--- DATASET RECORDS ---

-- ==== Sys2Proof/Machine/Operands.lean ====
section
/-! DEFINITION. Register operands: the namespace of 03_encoding R68 as sources and destinations, guards, the rename map with
last-read bits and allocation (R69, 04_group R85-R91), and the special registers of 04_group R79. -/

namespace Sys2Proof.Machine

/-! ### Reading -/

def zeros : Lanes W32 := Vector.replicate 32 0
def zeros64 : Lanes Word := Vector.replicate 32 0

/-- Lanes for which a predicate field holds; p7 is true (R94). -/
def Group.predMask (g : Group) (p : BitVec 3) : Mask :=
  if p == 7 then 0xFFFFFFFF else maskOf fun l => (g.thread l).preds.getLsbD p.toNat
/-- Lanes whose guard holds (03_encoding R59). -/
def Group.guardMask (g : Group) (gd : Guard) : Mask := if gd.n then ~~~(g.predMask gd.p) else g.predMask gd.p

def Group.readV (g : Group) (n : Nat) : Lanes W32 := ((SMap.get? g.v n).map (·.val)).getD zeros
def Group.readH (g : Group) (n : Nat) : Lanes W32 :=
  match g.frames with
  | f :: _ => SMap.getD f.h n zeros
  | [] => zeros
def Group.readS (g : Group) (n : Nat) : Word := SMap.getD g.s n 0

/-- `%heat` of a team's thread (14_column R299). -/
def State.heatWord (s : State) (ck : Nat) (t : Team) : Nat :=
  t.windows.zipIdx.foldl (fun v p => v + ((p.1.edge % 4) <<< (8 + 2 * p.2)) + (b2n p.1.reclaimed <<< (16 + p.2)))
    (s.columnState ck + (t.windows.length <<< 4))

/-- The special register of namespace value `n` in a lane (04_group R79). -/
def State.special (s : State) (gk : Nat) (g : Group) (t : Team) (n l : Nat) : W32 :=
  let nd := s.node? t.node
  let ck := gkCore gk
  let gx := (nd.map (·.gridx)).getD 0
  let gy := (nd.map (·.gridy)).getD 0
  let gz := (nd.map (·.gridz)).getD 0
  let clock : Word := BitVec.ofNat 64 (s.cyclesOf ck)
  match n with
  | 232 => BitVec.ofNat 32 l
  | 233 => BitVec.ofNat 32 g.gidx
  | 234 => BitVec.ofNat 32 t.x
  | 235 => BitVec.ofNat 32 t.y
  | 236 => BitVec.ofNat 32 t.z
  | 237 => BitVec.ofNat 32 gx
  | 238 => BitVec.ofNat 32 gy
  | 239 => BitVec.ofNat 32 gz
  | 240 => BitVec.ofNat 32 g.role
  | 241 => BitVec.ofNat 32 (l / 8)
  | 242 => BitVec.ofNat 32 (gkNum gk)
  | 243 => BitVec.ofNat 32 (gkDie gk)
  | 244 => BitVec.ofNat 32 (s.teamCtx t)
  | 245 => (s.teamNodeId t).setWidth 32
  | 246 => clock.setWidth 32
  | 247 => (clock >>> 32).setWidth 32
  | 248 => BitVec.ofNat 32 (s.heatWord ck t)
  | 249 => BitVec.ofNat 32 (gkDie gk)
  | 250 => BitVec.ofNat 32 (32 * t.kernel.team)
  | 251 => BitVec.ofNat 32 (gx * gy * gz)
  | _ => 0

/-- One 32-bit register in every lane. -/
def State.read32 (s : State) (gk : Nat) (g : Group) (t : Team) (r : BitVec 8) : Lanes W32 :=
  match regKind r with
  | .v => g.readV r.toNat
  | .s => Vector.replicate 32 ((g.readS (r.toNat - 192)).setWidth 32)
  | .h => g.readH (r.toNat - 216)
  | .special => lanes fun l => s.special gk g t r.toNat l
  | .reserved => zeros
  | .zero => zeros

def pair64 (lo hi : W32) : Word := hi ++ lo
def lo32 (w : Word) : W32 := w.setWidth 32
def hi32 (w : Word) : W32 := (w >>> 32).setWidth 32

/-- One 64-bit operand in every lane: a pair, an `s` register, or a special register zero-extended (R68, R145). -/
def State.read64 (s : State) (gk : Nat) (g : Group) (t : Team) (r : BitVec 8) : Lanes Word :=
  match regKind r with
  | .v | .h =>
    let lo := s.read32 gk g t r
    let hi := s.read32 gk g t (r + 1)
    lanes fun l => pair64 (Lanes.at lo l) (Lanes.at hi l)
  | .s => Vector.replicate 32 (g.readS (r.toNat - 192))
  | .special => lanes fun l => (s.special gk g t r.toNat l).setWidth 64
  | .reserved => zeros64
  | .zero => zeros64

/-- The values of an operand: one 64-bit value for a pair, otherwise one value a register. -/
def State.readOp (s : State) (gk : Nat) (g : Group) (t : Team) (o : Operand) : List (Lanes Word) :=
  if !o.src then []
  else if o.n == 2 then [s.read64 gk g t o.reg]
  else (List.range o.n).map fun k =>
    let r := if regKind o.reg == .zero then o.reg else o.reg + BitVec.ofNat 8 k
    (s.read32 gk g t r).map fun v => v.setWidth 64

/-! ### The registers that an instruction names -/

/-- Operands of the instruction: those of its entry, and the link pair of `RET` and `CALL` (05_group_integer R107). -/
def operandsOf (i : Instr) : List Operand :=
  match i with
  | .ret _ _ => [{ reg := 190, n := 2, src := true }]
  | .call _ _ => [{ reg := 190, n := 2, dst := true }]
  | .mma _ f => [srcG 8 f.a f.ka false, srcVS 1 false f.b false false]
  | .mmas _ f => [srcG 8 f.a f.ka false, srcVS 1 false f.b false false, srcG 1 f.s false false,
                  srcG (if f.atype == 2 then 1 else 0) (f.s + 1) false false]
  | .zrd _ f =>
    -- the destinations of R170: the row's registers and, with SC, S
    let n := if f.boff.extractLsb' 0 3 == 0 then 8 else if f.boff.extractLsb' 0 3 == 1 then 4 else 2
    [{ (srcG 1 f.s false false) with src := !f.boff.getLsbD 5, dst := f.boff.getLsbD 5 }, dstG n f.a]
  | .rbox _ f => [srcGH 8 f.a (f.bit 23) (f.bit 22), src2 f.b (f.bit 21) (f.bit 20), dstG 5 f.d]
  | .tst _ f => [srcG (if f.atype == 2 then 1 else 2) f.a f.ka false, srcVS 2 false f.b false false, srcG 1 f.s false false]
  | .callIndirect _ _ => i.rules.ops ++ [{ reg := 190, n := 2, dst := true }]
  | _ => i.rules.ops

/-- Numbers of the `v` registers an operand names. -/
def opNames (o : Operand) : List Nat :=
  if regKind o.reg == .v then (List.range o.n).map fun k => o.reg.toNat + k else []
def srcNames (ops : List Operand) : List Nat := ((ops.filter (·.src)).map opNames).flatten
def dstNames (ops : List Operand) : List Nat := (((ops.filter (·.dst)).map opNames).flatten).eraseDups
def freedNames (ops : List Operand) : List Nat := (((ops.filter fun o => o.src && o.k).map opNames).flatten).eraseDups

/-- An operand names an empty entry. -/
def Group.emptyOp (g : Group) (o : Operand) : Bool := (opNames o).any fun n => (SMap.get? g.v n).any fun e => !e.full
def Group.unmappedOp (g : Group) (o : Operand) : Bool := (opNames o).any fun n => !SMap.has g.v n

/-- A poisoned entry that an active lane reads (15_context R329). -/
def State.poisonedReg (s : State) (gk : Nat) (act : Mask) (ops : List Operand) : Bool :=
  if s.marks.isEmpty then false
  else s.marks.any fun e => match e with
    | .entry d c slot n l => groupKey d c slot == gk && (srcNames ops).contains n
        && (act.getLsbD (l / 2 * 2) || act.getLsbD (l / 2 * 2 + 1))
    | _ => false

/-- `0x20`, `0x21`, or a block on an empty source, in operand order (R69, 04_group R86, R91). -/
def Group.srcCheck (g : Group) (ops : List Operand) : Option (Except Block Cause) :=
  let srcs := ops.filter (·.src)
  match srcs.findSome? fun o => if g.unmappedOp o then some (0x21 : Cause) else if g.emptyOp o && o.t then some 0x20 else none with
  | some c => some (.ok c)
  | none => if srcs.any g.emptyOp then some (.error .operand) else none

/-- Names to be mapped for the destinations, once last-read bits have freed theirs (R69, 04_group R85). -/
def Group.newNames (g : Group) (ops : List Operand) : List Nat :=
  (dstNames ops).filter fun n => !SMap.has g.v n || (freedNames ops).contains n
/-- Mapped names that last-read bits free. -/
def Group.freeCount (g : Group) (ops : List Operand) : Nat := ((freedNames ops).filter fun n => SMap.has g.v n).length
/-- The allocation would exceed the group's budget (04_group R87). -/
def Group.overBudget (g : Group) (ops : List Operand) : Bool :=
  let new := (g.newNames ops).length
  decide (0 < new) && decide (g.budget + g.freeCount ops < g.mapped + new)
/-- The partition's pool has no room for the allocation (04_group R88). -/
def State.poolShort (s : State) (pk : Nat) (g : Group) (ops : List Operand) : Bool :=
  let new := (g.newNames ops).length
  decide (0 < new) && decide (1024 + g.freeCount ops < s.entriesUsed pk + new)

/-- Groups of the partition of lower slot than `gk`, or all others, that wait for entries: freed entries are theirs (04_group R88). -/
def State.poolWaits (s : State) (gk : Nat) (lower : Bool) : Bool :=
  (s.groupsIn (gkPart gk)).any fun p => p.1 != gk && (!lower || decide (p.1 < gk)) && p.2.hostTrap.isNone && p.2.entering.isEmpty
    && p.2.susp.any fun ig => ig.block == some .pool && !(maskLanes ig.mask).any fun l => (p.2.thread l).halt.isSome

/-! ### Writing -/

/-- Write lanes of a `v` register, mapping it to a zero entry when it is unmapped (04_group R85). -/
def Group.writeV (g : Group) (n : Nat) (m : Mask) (vals : Lanes W32) : Group :=
  let e := (SMap.get? g.v n).getD { full := true, val := zeros }
  { g with v := SMap.set g.v n { e with val := lanes fun l => if m.getLsbD l then Lanes.at vals l else Lanes.at e.val l } }
def Group.writeH (g : Group) (n : Nat) (m : Mask) (vals : Lanes W32) : Group :=
  match g.frames with
  | f :: r =>
    let e := SMap.getD f.h n zeros
    { g with frames := { f with h := SMap.put f.h zeros n (lanes fun l => if m.getLsbD l then Lanes.at vals l else Lanes.at e l) } :: r }
  | [] => g
def Group.writeS (g : Group) (n : Nat) (v : Word) : Group := { g with s := SMap.put g.s 0 n v }

/-- A write of one register in the lanes of a mask. -/
structure RegWrite where
  reg : BitVec 8
  mask : Mask
  vals : Lanes W32
  deriving DecidableEq, Repr

/-- A destination write (R68): 255 discards it. -/
def Group.writeReg (g : Group) (w : RegWrite) : Group :=
  match regKind w.reg with
  | .v => g.writeV w.reg.toNat w.mask w.vals
  | .h => g.writeH (w.reg.toNat - 216) w.mask w.vals
  | .s => g
  | .special => g
  | .reserved => g
  | .zero => g

/-- Predicate writes in the lanes of a mask; p7 discards them (04_group R94). -/
structure PredWrite where
  p : BitVec 3
  mask : Mask
  vals : Mask
  deriving DecidableEq, Repr
def Group.writePred (g : Group) (w : PredWrite) : Group :=
  if w.p == 7 then g
  else { g with threads := lanes fun l =>
    let t := g.thread l
    if w.mask.getLsbD l then
      { t with preds := if w.vals.getLsbD l then t.preds ||| (1#7 <<< w.p.toNat) else t.preds &&& ~~~(1#7 <<< w.p.toNat) }
    else t }

/-- Unmap names: their entries return to the pool, and operations in flight no longer fill them (04_group R86). -/
def Group.unmap (g : Group) (ns : List Nat) : Group :=
  if ns.isEmpty then g
  else
    { g with
      v := ns.foldl (fun v n => SMap.erase v n) g.v
      ops := g.ops.map fun op => { op with
        dests := op.dests.filter fun n => !ns.contains n, writes := op.writes.filter fun w => !ns.contains w.1 } }

/-- Map names to zero entries. -/
def Group.mapNames (g : Group) (ns : List Nat) : Group :=
  { g with v := ns.foldl (fun v n => if SMap.has v n then v else SMap.set v n { full := true, val := zeros }) g.v }

/-- Register marks of 15_context R329 that a write of both lanes of a unit, or an unmapping, removes. -/
def State.unmarkRegs (s : State) (gk : Nat) (freed : List Nat) (ws : List RegWrite) : State :=
  if s.marks.isEmpty then s
  else
    let gone := fun (e : ErrPlace) => match e with
      | .entry d c slot n l => groupKey d c slot == gk && (freed.contains n || ws.any fun w =>
          w.reg.toNat == n && w.mask.getLsbD (l / 2 * 2) && w.mask.getLsbD (l / 2 * 2 + 1))
      | _ => false
    { s with marks := s.marks.filter fun e => !gone e }

/-- Writes of a 64-bit value to a pair, or of a 32-bit value to a register. -/
def write32 (r : BitVec 8) (m : Mask) (f : Nat → W32) : RegWrite := { reg := r, mask := m, vals := lanes f }
def write64 (r : BitVec 8) (m : Mask) (f : Nat → Word) : List RegWrite :=
  if regKind r == .zero then [] else
  let v := lanes f
  [{ reg := r, mask := m, vals := v.map lo32 }, { reg := r + 1, mask := m, vals := v.map hi32 }]
def writeW (wide : Bool) (r : BitVec 8) (m : Mask) (f : Nat → Word) : List RegWrite :=
  if wide then write64 r m f else [write32 r m fun l => lo32 (f l)]

/-! ### What the instruction sees -/

/-- The environment of an issuing instruction: where it runs, its lanes and its captured sources. -/
structure Env where
  op : Nat
  pk : Nat
  gk : Nat
  tid : Nat
  x : Nat
  g : Group
  t : Team
  ig : IssueGroup
  /-- lanes whose guard holds and that are not done -/
  act : Mask
  /-- lanes whose guard holds -/
  guarded : Mask
  ops : List Operand
  vals : List (List (Lanes Word))
  deriving DecidableEq, Repr

def Env.ck (e : Env) : Nat := e.pk / 4
def Env.d (e : Env) : Nat := e.pk / 384
/-- Register `k` of operand `o` in a lane. -/
def Env.reg (e : Env) (o k l : Nat) : Word := Lanes.at ((e.vals.getD o []).getD k zeros64) l
/-- The single value of an operand in a lane. -/
def Env.src (e : Env) (o l : Nat) : Word := e.reg o 0 l
def Env.src32 (e : Env) (o l : Nat) : W32 := lo32 (e.reg o 0 l)
/-- The lowest active lane. -/
def Env.low (e : Env) : Nat := lowLane e.act
def Env.lanes (e : Env) : List Nat := maskLanes e.act

/-- The environment of the focus partition's issue group for an instruction. -/
def State.env? (s : State) (i : Instr) : Option Env :=
  match s.focus with
  | none => none
  | some pk =>
    match s.ig? pk with
    | none => none
    | some ig =>
      let gk := pk / 4 * 48 + ig.slot
      match s.group? gk with
      | none => none
      | some g =>
        match s.team? g.team with
        | none => none
        | some t =>
          let ops := operandsOf i
          some { op := i.op, pk := pk, gk := gk, tid := g.team, x := s.teamCtx t, g := g, t := t, ig := ig,
                 act := ig.mask &&& g.guardMask i.guard &&& ~~~ig.done, guarded := ig.mask &&& g.guardMask i.guard, ops := ops,
                 vals := ops.map (s.readOp gk g t) }

end Sys2Proof.Machine
end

---

Wherever a line of the data holds "range", copy that line.

  else (List.range o.n).map fun k =>
  if regKind o.reg == .v then (List.range o.n).map fun k => o.reg.toNat + k else []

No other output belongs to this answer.